● Aim of the exercise
Nothing in the data may be omitted; output it all verbatim.
Input below:
-- ==== Sys2Proof/Word.lean ====
section
/-! DEFINITION. The two bit-vector types of the block: a byte of a memory or of the wire, and a 16-bit message register. -/

namespace Sys2Proof

/-- One byte (00_scope.md R14: "a byte is 8 bits"). -/
abbrev Byte := BitVec 8

/-- A 16-bit register or field: identifier, length or checksum (10_state.md R30). -/
abbrev Word16 := BitVec 16

end Sys2Proof
end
End of Input.
● Task output
-- ==== Sys2Proof/Word.lean ====
section
/-! DEFINITION. The two bit-vector types of the block: a byte of a memory or of the wire, and a 16-bit message register. -/

namespace Sys2Proof

/-- One byte (00_scope.md R14: "a byte is 8 bits"). -/
abbrev Byte := BitVec 8

/-- A 16-bit register or field: identifier, length or checksum (10_state.md R30). -/
abbrev Word16 := BitVec 16

end Sys2Proof
end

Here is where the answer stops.